» **Activity**
Which lines of the records contain the word "BitVec"? Copy each one.

» **Record extracts**
-- ==== Sys2Proof/Proofs/Core.lean ====
section
/-!
SUPPORT. The family 40_core. The draws by their number: which are equal (spec/40_core.md R74), and what each bit of the state
word does (R77). Then two blocks side by side: where their registers agree a command answers them alike (R76), and so does a
queue of commands after the same SEED.
-/
namespace Sys2Proof

/-! ### The draws by their number -/

/-- The machine's draws, made one after another, are the orbit. -/
theorem Params.transition_iterate (p : Params) (x : Word64) (k : Nat) : p.transition^[k] x = p.orbit x k := by
  induction k with
  | zero => rfl
  | succ k ih => rw [Function.iterate_succ_apply', ih, p.orbit_succ]

/-- Two draws are equal exactly when whole periods lie between them. -/
theorem Params.orbit_eq_orbit_iff (p : Params) (x : Word64) (i j : Nat) :
    p.orbit x i = p.orbit x j ↔ i ≡ j [MOD 2 ^ 64] := by
  wlog hij : i ≤ j generalizing i j with ordered
  · rw [eq_comm, ordered j i (by omega)]
    exact Nat.ModEq.comm
  obtain ⟨d, rfl⟩ := Nat.exists_eq_add_of_le hij
  rw [eq_comm, p.orbit_add, p.orbit_eq_self_iff, Nat.modEq_iff_dvd' hij, Nat.add_sub_cancel_left]

theorem Params.orbit_period_add (p : Params) (x : Word64) (k : Nat) : p.orbit x (2 ^ 64 + k) = p.orbit x k :=
  (p.orbit_eq_orbit_iff x _ _).mpr Nat.add_modEq_left

/-- Every word is among 2^64 consecutive states, the start counted as the first of them. -/
theorem Params.exists_orbit_eq_lt (p : Params) (x y : Word64) : ∃ k, k < 2 ^ 64 ∧ p.orbit x k = y := by
  by_cases hy : y = x
  · exact ⟨0, by decide, hy.symm⟩
  · obtain ⟨k, -, hk, found⟩ := p.exists_orbit_eq_of_ne hy
    exact ⟨k, hk, found⟩

/-! ### The bits of the state word -/

/-- Numbers that agree below bit `k` agree up to it exactly when their bits `k` are equal. -/
theorem modEq_two_pow_succ_iff {a b k : Nat} (low : a ≡ b [MOD 2 ^ k]) :
    a ≡ b [MOD 2 ^ (k + 1)] ↔ a.testBit k = b.testBit k := by
  rw [Nat.ModEq, Nat.mod_pow_succ, Nat.mod_pow_succ, low, Nat.add_left_cancel_iff, Nat.mul_right_inj (Nat.two_pow_pos k).ne',
    ← Nat.toNat_testBit, ← Nat.toNat_testBit]
  cases a.testBit k <;> cases b.testBit k <;> decide

/-- `d` draws that bring the bits below bit `k` back bring bit `k` itself back exactly when `2^(k+1)` divides `d`. -/
theorem Params.orbit_getLsbD_eq_iff (p : Params) (x : Word64) (i : Nat) {k d : Nat} (hk : k < 64) (hd : 2 ^ k ∣ d) :
    (p.orbit x (i + d)).getLsbD k = (p.orbit x i).getLsbD k ↔ 2 ^ (k + 1) ∣ d := by
  have low := (p.orbit_modEq_iff (p.orbit x i) d hk.le).mpr hd
  rw [p.orbit_add, ← BitVec.testBit_toNat, ← BitVec.testBit_toNat, ← modEq_two_pow_succ_iff low,
    p.orbit_modEq_iff _ _ hk]

theorem Params.orbit_getLsbD_period (p : Params) (x : Word64) (i : Nat) {k : Nat} (hk : k < 64) :
    (p.orbit x (i + 2 ^ (k + 1))).getLsbD k = (p.orbit x i).getLsbD k :=
  (p.orbit_getLsbD_eq_iff x i hk (pow_dvd_pow 2 k.le_succ)).mpr dvd_rfl

theorem Params.orbit_getLsbD_half_period (p : Params) (x : Word64) (i : Nat) {k : Nat} (hk : k < 64) :
    (p.orbit x (i + 2 ^ k)).getLsbD k = !(p.orbit x i).getLsbD k := by
  rw [Bool.eq_not, Ne, p.orbit_getLsbD_eq_iff x i hk dvd_rfl]
  exact Nat.not_dvd_of_pos_of_lt (Nat.two_pow_pos k) (Nat.pow_lt_pow_succ one_lt_two)

/-! ### Illegal words -/

/-- An opcode that has no width is legal in one word alone. -/
theorem decode_illegal_of_ne_opcode {r : Request} {op : Nat} (named : r.cmd.toNat % 16 = op) (unsized : op ≠ 8 ∧ op ≠ 9)
    (other : r.cmd ≠ BitVec.ofNat 16 op) : ∃ why, decode r = .illegal why := by
  rw [← opField_toNat] at named
  refine (decode_illegal_iff r).mpr (.inr ?_)
  by_contra stray
  exact other (cmd_of_not_strayBits stray named unsized)

namespace Machine

/-! ### NEXT -/

theorem exec_next_written {s : State} {x : Word64} (hs : s.seeded = true) (hx : s.state = some x) :
    exec .next s = .next (respond .ok (x * s.params.multiplier + s.params.increment)
      { s with state := some (x * s.params.multiplier + s.params.increment) }) := by
  rw [exec_next, whenSeeded_seeded hs, respondDraw_written hx, Params.transition_eq]

/-! ### Two blocks side by side -/

/-- The registers and parameters of two blocks agree as far as a command can tell: an unseeded block's `STATE` is not read. -/
structure Agree (s s' : State) : Prop where
  params : s.params = s'.params
  seeded : s.seeded = s'.seeded
  state : s.seeded = true → s.state = s'.state

/-- Where the one block's command completes the other's does too, with the same response, and they agree again. -/
def AnsweredAlike (s s' : State) (answer answer' : Answer) : Prop :=
  ∀ t, answer = .next t →
    ∃ t' a, answer' = .next t' ∧ s.Answers t a ∧ s'.Answers t' a ∧ Agree t t'

section
variable {s s' : State}

theorem ite_alike {c : Prop} [Decidable c] {a a' b b' : Answer} (ha : AnsweredAlike s s' a a')
    (hb : AnsweredAlike s s' b b') : AnsweredAlike s s' (if c then a else b) (if c then a' else b') := by
  split
  · exact ha
  · exact hb

variable (agree : Agree s s')
include agree

theorem raise_alike (e : Status) : AnsweredAlike s s' (raise e s) (raise e s') := by
  rintro t ⟨⟩
  exact ⟨_, _, rfl, rfl, rfl, agree.params, agree.seeded, agree.state⟩

theorem execSeed_alike (v : Word64) : AnsweredAlike s s' (exec (.seed v) s) (exec (.seed v) s') := by
  rintro t ⟨⟩
  exact ⟨_, _, exec_seed v s', rfl, rfl, agree.params, rfl, fun _ => rfl⟩

theorem respondDraw_alike (hs : s.seeded = true) (f : Word64 → Word64) :
    AnsweredAlike s s' (respondDraw f s) (respondDraw f s') := by
  intro t h
  cases hx : s.state with
  | none => rw [respondDraw_unwritten hx] at h; cases h
  | some x =>
    rw [respondDraw_written hx] at h
    cases h
    rw [respondDraw_written ((agree.state hs).symm.trans hx), ← agree.params]
    exact ⟨_, _, rfl, rfl, rfl, rfl, agree.seeded, fun _ => rfl⟩

theorem respondRange_alike (hs : s.seeded = true) (lo span : Word64) :
    AnsweredAlike s s' (respondRange lo span s) (respondRange lo span s') := by
  intro t h
  obtain ⟨-, h'⟩ | ⟨x, -, -, h'⟩ | ⟨x, y, v, hx, mapped, h'⟩ := respondRange_cases lo span s <;> rw [h'] at h <;> cases h
  rw [agree.state hs] at hx
  rw [agree.params] at mapped
  exact ⟨respond .ok v { s' with state := some y }, _, by simp [respondRange, hx, mapped], rfl, rfl,
    agree.params, agree.seeded, fun _ => rfl⟩

theorem whenSeeded_alike {command : State → Answer}
    (h : s.seeded = true → AnsweredAlike s s' (command s) (command s')) :
    AnsweredAlike s s' (whenSeeded command s) (whenSeeded command s') := by
  cases hs : s.seeded with
  | false =>
    rw [whenSeeded_unseeded hs, whenSeeded_unseeded (agree.seeded ▸ hs)]
    exact raise_alike agree _
  | true =>
    rw [whenSeeded_seeded hs, whenSeeded_seeded (agree.seeded ▸ hs)]
    exact h hs

/-- R76: a command reads the parameters, `SEEDED` and, where seeded, `STATE`, and nothing else. -/
theorem exec_alike (i : Instr) : AnsweredAlike s s' (exec i s) (exec i s') := by
  cases i with
  | seed v => exact execSeed_alike agree v
  | next | float64 | float32 | bool =>
    simp only [exec_next, exec_float64, exec_float32, exec_bool]
    exact whenSeeded_alike agree fun hs => respondDraw_alike agree hs _
  | rangeu | ranges | pick =>
    simp only [exec_rangeu, exec_ranges, exec_pick]
    exact whenSeeded_alike agree fun hs => ite_alike (raise_alike agree _) (respondRange_alike agree hs _ _)
  | unsigned | signed =>
    simp only [exec_unsigned, exec_signed]
    exact whenSeeded_alike agree fun hs => ite_alike (respondDraw_alike agree hs _) (raise_alike agree _)

theorem perform_alike (r : Request) : AnsweredAlike s s' (perform r s) (perform r s') := by
  cases hd : decode r with
  | illegal why =>
    rw [perform_of_illegal hd, perform_of_illegal hd]
    exact raise_alike agree _
  | legal i =>
    rw [perform_of_legal hd, perform_of_legal hd]
    exact exec_alike agree i

end

section
variable {s t : State} {r : Request}

theorem perform_ends (r : Request) (hs : s.seeded = s.state.isSome) : Ends (perform r s) := by
  cases hd : decode r with
  | illegal why => exact ⟨_, perform_of_illegal hd s⟩
  | legal i => rw [perform_of_legal hd]; exact exec_ends i hs

/-- The waiting requests are left alone, and a seeded block stays seeded with `STATE` written. -/
theorem perform_keeps (h : perform r s = .next t) :
    t.requests = s.requests ∧ (s.seeded = true → t.seeded = true) ∧
      (s.state.isSome = true → t.state.isSome = true) := by
  cases hd : decode r with
  | illegal why =>
    rw [perform_of_illegal hd] at h
    cases h
    exact ⟨rfl, id, id⟩
  | legal i =>
    rw [perform_of_legal hd] at h
    obtain ⟨v, -, rfl⟩ | ⟨e, -, rfl⟩ | ⟨-, v, y, rfl⟩ := exec_cases h
    · exact ⟨rfl, fun _ => rfl, fun _ => rfl⟩
    · exact ⟨rfl, id, id⟩
    · exact ⟨rfl, id, fun _ => rfl⟩

end

/-- Two blocks that agree on a written generator answer the same queue with the same responses, one a request. -/
theorem run_alike (queue : List Request) (s s' : State) (agree : Agree s s') (seeded : s.seeded = true)
    (written : s.state.isSome = true) (hq : s.requests = queue) (hq' : s'.requests = queue) :
    ∃ t t' answers, core.run queue.length s = .next t ∧ core.run queue.length s' = .next t' ∧
      t.responses = s.responses ++ answers ∧ t'.responses = s'.responses ++ answers ∧
      answers.length = queue.length ∧ t.seeded = true ∧ Agree t t' := by
  induction queue generalizing s s' with
  | nil => exact ⟨s, s', [], rfl, rfl, by simp, by simp, rfl, seeded, agree⟩
  | cons r queue ih =>
    have taken : Agree { s with requests := queue } { s' with requests := queue } :=
      ⟨agree.params, agree.seeded, agree.state⟩
    obtain ⟨t, ht⟩ := perform_ends (s := { s with requests := queue }) r (by simp [seeded, written])
    obtain ⟨t', a, ht', answer, answer', agree'⟩ := perform_alike taken r t ht
    obtain ⟨requests, keepsSeeded, keepsWritten⟩ := perform_keeps ht
    obtain ⟨requests', -, -⟩ := perform_keeps ht'
    obtain ⟨u, u', answers, hu, hu', responses, responses', length, final⟩ :=
      ih t t' agree' (keepsSeeded seeded) (keepsWritten written) requests requests'
    rw [← step_of_request hq] at ht
    rw [← step_of_request hq'] at ht'
    refine ⟨u, u', a :: answers, (run_succ_of_step ht _).trans hu, (run_succ_of_step ht' _).trans hu', ?_, ?_,
      by simp [length], final⟩
    · rw [responses, answer, List.append_assoc, List.singleton_append]
    · rw [responses', answer', List.append_assoc, List.singleton_append]

theorem step_seed {s : State} {v : Word64} {queue : List Request} (hq : s.requests = encode (.seed v) :: queue) :
    step s = .next (respond .ok 0 { s with state := some v, seeded := true, requests := queue }) := by
  rw [step_of_request hq, perform_of_legal (decode_encode _), exec_seed]

end Machine

namespace Proofs
open Machine

/-- Settles O32: two draws are equal exactly when whole periods of 2^64 lie between them, and every word comes up within one;
so an accepted one does, and the loops end. -/
theorem transitionHasFullPeriod : Obligations.TransitionHasFullPeriod := by
  intro p x
  simp only [Params.transition_iterate]
  refine ⟨fun i j hi hj h => ?_, p.orbit_period_add x, fun m y => ?_, fun lo span => rangeMap_isSome p lo span x⟩
  · have same := Nat.ModEq.add_right_cancel' 1 ((p.orbit_eq_orbit_iff x _ _).mp h)
    exact same.eq_of_lt_of_lt hi hj
  · obtain ⟨k, hk, found⟩ := p.exists_orbit_eq_lt (p.orbit x m) y
    rw [← p.orbit_add] at found
    refine ⟨k, ⟨hk, found⟩, fun j ⟨hj, found'⟩ => ?_⟩
    have same := Nat.ModEq.add_left_cancel' m ((p.orbit_eq_orbit_iff x _ _).mp (found'.trans found.symm))
    exact same.eq_of_lt_of_lt hj hk

/-- Settles O33: `2^k` draws bring back the bits below bit `k` but not bit `k`, and `2^(k+1)` draws bring it back. -/
theorem lowBitsHaveShortPeriods : Obligations.LowBitsHaveShortPeriods := by
  intro p x
  simp only [Params.transition_iterate]
  refine ⟨fun k i hk => ⟨p.orbit_getLsbD_period x i hk, p.orbit_getLsbD_half_period x i hk⟩, ?_⟩
  have first := p.orbit_getLsbD_half_period x 0 (k := 0) (by decide)
  rwa [pow_zero, p.orbit_succ] at first

/-- Settles O49: after the SEED both blocks hold the same written generator, and from there they are answered alike. -/
theorem equalSeedsGiveEqualSequences : Obligations.EqualSeedsGiveEqualSequences := by
  intro s s' v queue params hq hq'
  obtain ⟨t, t', answers, ht, ht', responses, responses', length, seeded, agree⟩ :=
    run_alike queue (respond .ok 0 { s with state := some v, seeded := true, requests := queue })
      (respond .ok 0 { s' with state := some v, seeded := true, requests := queue })
      ⟨params, rfl, fun _ => rfl⟩ rfl rfl rfl rfl
  refine ⟨t, t', ⟨.ok, 0⟩ :: answers, (run_succ_of_step (step_seed hq) _).trans ht,
    (run_succ_of_step (step_seed hq') _).trans ht', ?_, ?_, by simp [length], agree.state seeded, seeded,
    agree.seeded ▸ seeded⟩
  · rw [responses, respond_responses, List.append_assoc, List.singleton_append]
  · rw [responses', respond_responses, List.append_assoc, List.singleton_append]

/-- Settles O21: NEXT is the draw itself, answered whole. -/
theorem nextReturnsTheNewState : Obligations.NextReturnsTheNewState := by
  refine ⟨fun opa opb => decode_of_requestOf (.next opa opb),
    fun r named other => decode_illegal_of_ne_opcode named (by decide) other,
    fun s hs => exec_unseeded hs (by simp), fun s x hs hx => exec_next_written hs hx, fun s hs hx => ?_⟩
  rw [exec_next_written hs hx, zero_mul, zero_add]
  rfl

/-- Settles O31: the machine reduces once; reducing a summand first, or reading words as signed, changes nothing modulo 2^64. -/
theorem transitionWrapsExactly : Obligations.TransitionWrapsExactly := by
  intro p x
  have exact : (p.transition x).toNat = (x.toNat * p.multiplier.toNat + p.increment.toNat) % 2 ^ 64 :=
    BitVec.toNat_ofNat _ _
  refine ⟨exact, by rw [exact, Nat.mod_add_mod], ?_⟩
  rw [p.transition_eq, BitVec.ofInt_add, BitVec.ofInt_mul, BitVec.ofInt_toInt, BitVec.ofInt_toInt, BitVec.ofInt_toInt]

/-- Settles O48: blocks with these registers agree, and a command answers blocks that agree alike. -/
theorem answersDependOnTheRegistersAlone : Obligations.AnswersDependOnTheRegistersAlone := by
  intro i s s' t params seeded state h
  obtain ⟨t', a, h', answer, answer', agree⟩ := exec_alike ⟨params, seeded, state⟩ i t h
  exact ⟨t', a, h', answer, answer', agree.seeded, agree.state⟩

/-- Settles O20: SEED makes no check, and its word is 0x0001 alone. -/
theorem seedLoadsTheStateWord : Obligations.SeedLoadsTheStateWord :=
  ⟨fun opa opb => decode_of_requestOf (.seed opa opb),
    fun _ named other => decode_illegal_of_ne_opcode named (by decide) other, fun s v => exec_seed v s⟩

end Proofs
end Sys2Proof
end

» **Your response**
  rw [p.orbit_add, ← BitVec.testBit_toNat, ← BitVec.testBit_toNat, ← modEq_two_pow_succ_iff low,
    (other : r.cmd ≠ BitVec.ofNat 16 op) : ∃ why, decode r = .illegal why := by
    BitVec.toNat_ofNat _ _
  rw [p.transition_eq, BitVec.ofInt_add, BitVec.ofInt_mul, BitVec.ofInt_toInt, BitVec.ofInt_toInt, BitVec.ofInt_toInt]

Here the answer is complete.